The Committee must certainly take a look at electronic surveillance. That problem has been compared with the banning of journalists from the Terrace because of allegations that they were harassing Members. A long tradition of trust with the journalists' lobby has been built up, but we can no longer talk to journalists without fearing that they may have microphones or tape recorders in their pockets. We can no longer use the telephone without wondering whether we are speaking on lobby terms or whether we are being recorded. The Committee must look into that too, because all this technology is a new dimension of privilege, and the House has never before examined the matter.

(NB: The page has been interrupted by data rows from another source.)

/-- A response of an engine-hosted service completes the function's oldest outstanding SVC entry; its payload goes to LADDR
(log entry 14). -/
def svcResp (s : State) (p : Pkt) : State × Bool :=
  let f := faFn p.destFa
  match s.work.find? (fun e => match e.2 with
    | some x => x.fn == f && fld x.ent 0 1 == 8 && x.built && x.fin.isNone && x.dest == some p.srcFa
    | none => false) with
  | some (w, some x) =>
    let r := s.recvReq x 0
    let n := 64 * p.pay.length
    match s.place r p.pay 0 n with
    | (s, .wait) => (s, false)
    | (s, .fault f) => (s.complete w 9 (xDetail f) 0, true)
    | (s, .done) => (s.complete w 0 0 n, true)
  | _ => (s, true)

/-- A Reply packet that REPLY_ARRIVE consumes. -/
def isAnswer (p : Pkt) : Bool := decide (0x42 ≤ p.opcode ∧ p.opcode ≤ 0x46) || p.opcode == 0x48

end State

/-- REPLY_ARRIVE (R173, R262, R267, R274 to R279): the oldest reply that carries data, a result, a grant or an end. -/
def execReplyArrive (s : State) : Out :=
  .next (match takePkt isAnswer s.engRep with
    | none => s
    | some (p, rest) =>
      let t := s.withEngRep rest
      if !crcOk p then t.engCrcFail
      else if p.opcode = 0x48 then
        (match t.svcResp p with | (t, true) => t | (t, false) => (t.withEngRep s.engRep))
      else
        let t := t.useContext (replyCid p)
        match t.replyConn p with
        | none => t.bump R.XPT_STALE_REPLY
        | some (t, cid, c) =>
          match t.answer cid c p with
          | (t, true) => t
          | (t, false) => (t.withEngRep s.engRep))

namespace State

/-- The PSNs a SACK marks beyond PSN + 1 (R58). -/
def sackMarks (p : Pkt) (psn : Nat) : Bool :=
  match p.pay with
  | q :: _ =>
    let i := (psn + 2 ^ 33 - p.psn - 2) % 2 ^ 32
    decide (i < 256) && bitOf q.toNat (511 - i)
  | [] => false

/-- Packets that an ACK or SACK releases (R267): those whose own answer does not end them. -/
def ackHit (p : Pkt) (o : OutPkt) : Bool := !o.answer && (psnLe o.psn p.psn || (p.opcode == 0x41 && sackMarks p o.psn))

/-- Release, sample and the end of a declined close (R264, R267). -/
def ackRelease (s : State) (cid : Nat) (c : Conn) (p : Pkt) (smp : Bool) : State :=
  let closing := c.outst.find? (fun o => o.pkt.opcode == 8)
  let (s, b) := s.release cid (ackHit p)
  let s := if smp then s.sample cid (s.echoDelay p.echoOrigin) b else s
  match closing with
  | some o =>
    if c.state = 3 && p.ackCode == 0 && psnLe o.psn p.psn then
      let s := (s.release cid (fun x => x.psn == o.psn)).1
      match s.conn cid with
      | some c => (s.setConn cid (some (s.used { c with state := 2 }))).bump R.XPT_CLOSE_DECLINED
      | none => s
    else s
  | none => s

/-- The work entry of an outstanding packet: its own, or the receive whose pull it is of. -/
def pktWork (c : Conn) (psn : Nat) : Option Nat :=
  match (c.outst.find? (fun o => o.psn == psn)).bind OutPkt.work with
  | some w => some w
  | none => (c.landings.find? (fun (l : Landing) => l.psn == psn)).map Landing.work

/-- The sender's action by code (R271). A work entry that a NAK_ACCESS names gets the REASON as DETAIL; the NAK carries none (R58), so it is a
free one (log entry 124). -/
def onAck (s : State) (cid : Nat) (c : Conn) (p : Pkt) : State :=
  let named := (p.psn + 1) % 2 ^ 32
  let workOf := fun (c : Conn) => pktWork c named
  match p.ackCode with
  | 0 => s.ackRelease cid c p true
  | 1 =>
    let s := s.ackRelease cid c p true
    match s.conn cid with
    | some c => (match c.outst.find? (fun o => o.psn == named) with
      | some o => if s.now < o.last + c.srtt.getD 0 then s else s.resend cid o false R.XPT_RETX_NAK
      | none => s)
    | none => s
  | 5 => s.failConn cid 5 none
  | 6 => s.draw.failConn cid 6 ((workOf c).map (fun w => (w, 11, 1 + (Config.freeWord s.rng).toNat % 7)))
  | 7 => s.failConn cid 7 ((workOf c).map (fun w => (w, 12, 7)))
  | code =>
    if code = 2 ∨ code = 3 ∨ code = 4 then
      let s := s.bumpFn c.fn 15 1
      let s := if p.psn = 0xFFFFFFFF ∧ code = 4 then s else s.ackRelease cid c p false
      match s.conn cid with
      | some c => s.setConn cid (some { c with
          nakRetry := some (code, named, s.now + p.retryUs * 1000), lastCode := code
          nakSince := if c.nakSince.isSome then c.nakSince else some s.now
          nakLimit := if c.nakSince.isSome then c.nakLimit else s.rd R.XPT_CONN_CFG_NAK_RETRY_LIMIT * 1000000 })
      | none => s
    else s

end State

/-- ACK_RX (R267, R271). -/
def execAckRx (s : State) : Out :=
  .next (match takePkt (fun p => p.opcode == 0x40 || p.opcode == 0x41) s.engRep with
    | none => s
    | some (p, rest) =>
      let t := s.withEngRep rest
      if !crcOk p then t.engCrcFail
      else
        let t := t.useContext (replyCid p)
        match t.replyConn p with
        | none => t.bump R.XPT_STALE_REPLY
        | some (t, cid, c) => t.onAck cid c p)

/-- ACK_DELAY (R266). -/
def execAckDelay (f : Fin 512) (peer : BitVec 32) (cn : BitVec 16) (s : State) : Out :=
  let cid := cidOf f peer.toNat cn.toNat
  let s := s.useContext cid
  .next (match s.conn cid with
    | some c => (match c.ackFrom with
      | some t => if t + c.ackDelay ≤ s.now then s.sendAck cid 0 0 else s
      | none => s)
    | none => s)

/-- REORDER_HOLD (R269): NAK_SEQ, or the refusal at E, while E is missing. -/
def execReorderHold (f : Fin 512) (peer : BitVec 32) (cn : BitVec 16) (s : State) : Out :=
  let cid := cidOf f peer.toNat cn.toNat
  let s := s.useContext cid
  .next (match s.conn cid with
    | some c => (match c.hold with
      | some t =>
        if t + c.holdNs ≤ s.now ∧ c.bitmap ≠ [] then
          let s := s.setConn cid (some { c with hold := some s.now, holdNs := s.reorderHold })
          match c.refusal with
          | some (q, code, retry) =>
            if q = c.e then s.sendRefusal cid code retry else (s.sendAck cid 1 0).bump R.XPT_NAK_SEQ_TX
          | none => (s.sendAck cid 1 0).bump R.XPT_NAK_SEQ_TX
        else s
      | none => s)
    | none => s)

/-- RETRANSMISSION_TIMEOUT (R270). -/
def execRetransmissionTimeout (f : Fin 512) (peer : BitVec 32) (cn : BitVec 16) (s : State) : Out :=
  let cid := cidOf f peer.toNat cn.toNat
  let s := s.useContext cid
  .next (match s.conn cid with
    | some c => (match c.outst with
      | o :: _ =>
        if s.now < o.last + c.rto || s.frozen c then s
        else
          let n := c.retry + 1
          if max 1 (s.rd R.XPT_RTO_CFG_RETRY_MAX) ≤ n then s.failConn cid 0x80 none
          else
            let s := s.setConn cid (some { c with retry := n, rto := min (max s.rtoMax c.rto) (2 * c.rto) })
            s.resend cid o false R.XPT_RETX_RTO
      | [] => s)
    | none => s)

namespace State

/-- The outstanding packets that a retry code on a PSN names (R271): every one of the connection for code 4, else that of the PSN and those of
its work entry. -/
def retryNames (c : Conn) (code psn : Nat) (o : OutPkt) : Bool :=
  code == 4 || o.psn == psn || ((pktWork c psn).isSome && pktWork c o.psn == pktWork c psn)

end State

/-- RETRY_US (R271): the packets a retry code names are sent again, and with them those of an earlier one that a quench held back; those it
still holds back wait. -/
def execRetryUs (f : Fin 512) (peer : BitVec 32) (cn : BitVec 16) (s : State) : Out :=
  let cid := cidOf f peer.toNat cn.toNat
  let s := s.useContext cid
  .next (match s.conn cid with
    | some c =>
      let due := c.nakRetry.filter (fun x => decide (x.2.2 ≤ s.now))
      let named := fun (o : OutPkt) => due.any (fun x => retryNames c x.1 x.2.1 o)
      let opens := due.any (fun x => x.1 == 4)
      let again := (c.outst.filter (fun o => named o || c.nakHeld.contains o.psn)).map
        (fun o => { o with open_ := o.open_ || (opens && named o) })
      let held := again.filter (s.heldBack c)
      let s := s.setConn cid (some { c with
        nakRetry := if due.isSome then none else c.nakRetry
        nakHeld := held.map OutPkt.psn
        outst := c.outst.map (fun o => { o with open_ := o.open_ || (opens && named o) }) })
      (again.filter (fun o => !s.heldBack c o)).foldl (fun s o => s.resend cid o false R.XPT_RETX_NAK) s
    | none => s)

/-- NAK_RETRY_LIMIT (R271). -/
def execNakRetryLimit (f : Fin 512) (peer : BitVec 32) (cn : BitVec 16) (s : State) : Out :=
  let cid := cidOf f peer.toNat cn.toNat
  let s := s.useContext cid
  .next (match s.conn cid with
    | some c => (match c.nakSince with
      | some t => if c.nakLimit ≠ 0 ∧ t + c.nakLimit ≤ s.now ∧ s.frozen c = false then s.failConn cid c.lastCode none else s
      | none => s)
    | none => s)

/-- IDLE_CLOSE (R264): a quiet connection sends CLOSE_REQ. -/
def execIdleClose (f : Fin 512) (peer : BitVec 32) (cn : BitVec 16) (s : State) : Out :=
  let cid := cidOf f peer.toNat cn.toNat
  let s := s.useContext cid
  .next (match s.conn cid with
    | some c =>
      if c.state = 2 ∧ s.connQuiet cid c = true ∧ c.lastUse + c.idle ≤ s.now ∧ s.timeHeld = false ∧ s.fnQuenched c.fn = false then
        ((s.setConn cid (some { c with state := 3 })).sendReq cid { op := 0x08, answer := true }).1
      else s
    | none => s)

/-- TOMBSTONE_EXPIRE (R261). -/
def execTombstoneExpire (s : State) : Out :=
  .next (s.withXpt { s.xpt with tombs := s.xpt.tombs.filter (fun t => decide (s.now < t.until_)) })

/-- STORE_WAIT_END (R272): the store has room for pawn n's next packet. -/
def execStoreWaitEnd (n : Fin 104) (s : State) : Out :=
  .next (match s.xpt.storeWait.find? (fun x => x.1 == n.val) with
    | some x => if s.storeUsed + x.2 ≤ s.storeSize then
        (s.withXpt { s.xpt with storeWait := s.xpt.storeWait.filter (fun y => y.1 != n.val) }) else s
    | none => s)

namespace State

/-- An atomic's result is cached, sent and accepted (R275, R276). -/
def atomicDone (s : State) (o : AtomicOp) (res : Nat) : State :=
  let s := s.useContext o.cid
  match s.conn o.cid with
  | some c =>
    if c.epoch ≠ o.epoch then s
    else
      let s := s.setConn o.cid (some { c with atomics := ((o.pkt.psn, res) :: c.atomics).take 8 })
      let s := s.sendReply c.fn c.peer c.conn c.epoch 0x43 o.pkt.psn true [(44, 4, o.pkt.actl), (48, 16, res)] []
      s.accepted o.cid o.pkt
  | none => s

/-- A result of a binary64 sum that is NaN: the spec does not state its payload, so it is a free one. -/
def freeNaN (s : State) (v : Nat) : State × Nat :=
  if fp64NaN v then (s.draw, 0x7FF8000000000000 ||| ((Config.freeWord s.rng).toNat % 2 ^ 51) ||| ((Config.freeWord s.rng).toNat / 2 ^ 63 * 2 ^ 63))
  else (s, v)

end State

/-- ATOMIC_COMPLETE (R275): the host answers the oldest request of an atomic on host port p. An fp64 add reads, and repeats
its compare-and-swap until it succeeds. -/
def execAtomicComplete (p : Fin 4) (ans : HostAns) (s : State) : Out :=
  .next (match s.xpt.atomicOps.find? (fun o => o.port == p.val) with
    | none => s.unexpectedCpl p
    | some o =>
      let s := s.wake 17
      let s' := (s.setAtomics (s.xpt.atomicOps.filter (fun x => x != o))).aerRead (o.cid / 2 ^ 48) ans
      match ans with
      | .ok bs =>
        let v := leOf (bs.map BitVec.toNat) % 2 ^ (8 * atomicWidth o.pkt.actl)
        if o.pkt.actl = 2 then
          if o.cmp = some v then s'.atomicDone o v
          else
            let s := if o.cmp.isSome then s.bump R.XPT_FADD_RETRY else s
            let o' := { o with cmp := some v }
            let (s, sum) := s.freeNaN (fp64Add v o.pkt.operandA)
            let s := s.emit (.hostAtomic o.port (s.routingId (o.cid / 2 ^ 48)) o.bus 3 v sum)
            (s.withXpt { s.xpt with atomicOps := s.xpt.atomicOps.map (fun x => if x == o then o' else x) })
        else s'.atomicDone o v
      | _ =>
        let s' := s'.useContext o.cid
        match s'.conn o.cid with
        | some c => if c.epoch ≠ o.epoch then s' else
          ((s'.violation o.cid o.pkt 7 0 o.pkt.raddr (atomicWidth o.pkt.actl) (s'.mrOf (o.pkt.rkey / 256)))).refuse o.cid o.pkt 6 0
        | none => s')

/-- FLUSH_READ_DONE (R277): the oldest zero-length read of host port p returns. -/
def execFlushReadDone (p : Fin 4) (s : State) : Out :=
  .next (match s.xpt.flushOps.find? (fun o => o.1 / 2 ^ 48 / 128 == p.val) with
    | none => s.unexpectedCpl p
    | some o =>
      let s := ((s.wake 17).withXpt { s.xpt with flushOps := s.xpt.flushOps.erase o }).useContext o.1
      match s.conn o.1 with
      | some c => if c.epoch = o.2.1 then s.sendReply c.fn c.peer c.conn c.epoch 0x45 o.2.2 true [] [] else s
      | none => s)

/-- XPT_CONN_SEL (R289): the views are read from the connection it names. -/
def execXptConnSel (m : Master) (h : Half) (v : BitVec 64) (s : State) : Out :=
  .next (s.gated m 0xB00040 (fun s =>
    let old := s.rd R.XPT_CONN_SEL_PEER_FA + s.rd R.XPT_CONN_SEL_CONN * 2 ^ 32 + s.rd R.XPT_CONN_SEL_FUNC * 2 ^ 48
    let n := mergeHalf h old v.toNat
    ((s.wr R.XPT_CONN_SEL_PEER_FA (bitsOf n 0 32)).wr R.XPT_CONN_SEL_CONN (bitsOf n 32 16)).wr R.XPT_CONN_SEL_FUNC (bitsOf n 48 9)))

/-- BASE_WIN_END (R185): the end of a 10 ms window of fabric time. -/
def execBaseWinEnd (s : State) : Out :=
  let w := s.winIdx 10000000
  .next (if w = s.time.baseWin then s
    else (s.withTime { s.time with baseWin := w } : State).withXpt { s.xpt with conns := s.xpt.conns.map (fun e =>
    (e.1, e.2.map (fun c => baseWindow c w))) })

namespace State

/-- The record of a grant request: packets of a message of its length that were placed before it are its own (R187). -/
def newGrant (c : Conn) (psn mref mlen : Nat) : GrantReq :=
  let key := ((c.ahead.filter (fun a => a.2.1 == mlen && !c.gr.any (fun g => g.key == some a.1))).head?).map Prod.fst
  { psn := psn, mref := mref, mlen := mlen, key := key
    got := ((c.ahead.filter (fun a => key == some a.1)).map (fun a => a.2.2)).eraseDups }

end State

/-- GRANT_REQ_RX (R187): a GRANT_REQ is recorded and joins its host port's list. -/
def execGrantReqRx (s : State) : Out :=
  .next (match s.xpt.grantIn with
    | [] => s
    | (cid, p) :: rest =>
      let s := ((s.bump R.CGC_GRANT_REQ_RX).withXpt { s.xpt with grantIn := rest }).useContext cid
      match s.conn cid with
      | none => s
      | some c =>
        let h := c.fn / 128
        let g := newGrant c p.psn p.mref p.gval
        let s := s.setConn cid (some { c with gr := c.gr ++ [g], ahead := c.ahead.filter (fun a => g.key != some a.1) })
        let s := s.withXpt { s.xpt with grants := SMap.set [] s.xpt.grants h (SMap.get [] s.xpt.grants h ++ [(cid, p.psn)]) }
        s.showGrants h)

I tabled my amendment just to make sure that members of the Committee know that everything said in it must be subject to full public scrutiny—perhaps not all the deliberations, but certainly all the evidence given to the Committee.

Mr. Robert Hughes (Aberdeen, North)

Does my hon. Friend agree that it is essential that there be a public record? If there is not, for the next few months there will be nothing but speculation in the newspapers to the effect that the Privileges Committee has heard this or that, or recommended this or that, or probed this or that. We need an open record of what goes on, so that we can all judge on the basis of fact, not hearsay.

Mr. Ashton

My hon. Friend is of course right. I believe that the hon. Member for Colne Valley (Mr. Riddick) made a mistake by going to the Press Complaints Commission. That will only result in a verdict being given by a body before this House gives its verdict, thereby pre-empting it.

I hope that the Committee will adhere to my hon. Friend's suggestion and insist that every scrap of evidence be published.

Several hon. Members

rose

Madam Speaker

May I draw to the attention of the House the fact that a number of hon. Members want to speak in this debate? I ask them to exercise voluntary restraint in respect of the length of their speeches. Secondly, I draw their attention to the fact that the motion is a very narrow one, and I hope that they will read it before speaking.

5.11 pm
Sir John Gorst (Hendon, North)

Madam Speaker, the day before yesterday I made a complaint to you about bribery and the surreptitious use of bugging devices within the precincts of the Palace of Westminster. I begin by setting out the facts on which that complaint was based.

On Wednesday 29 June a Mr. Jonathan Calvert came to see me at the House of Commons by appointment. Several days earlier he had left telephone messages, saying that he wished to discuss a consultancy matter with John Gorst and Associates Ltd., a consultancy that I formed six years before I was elected to this House. It is also registered as a business and public relations consultancy in the Register of Members' Interests.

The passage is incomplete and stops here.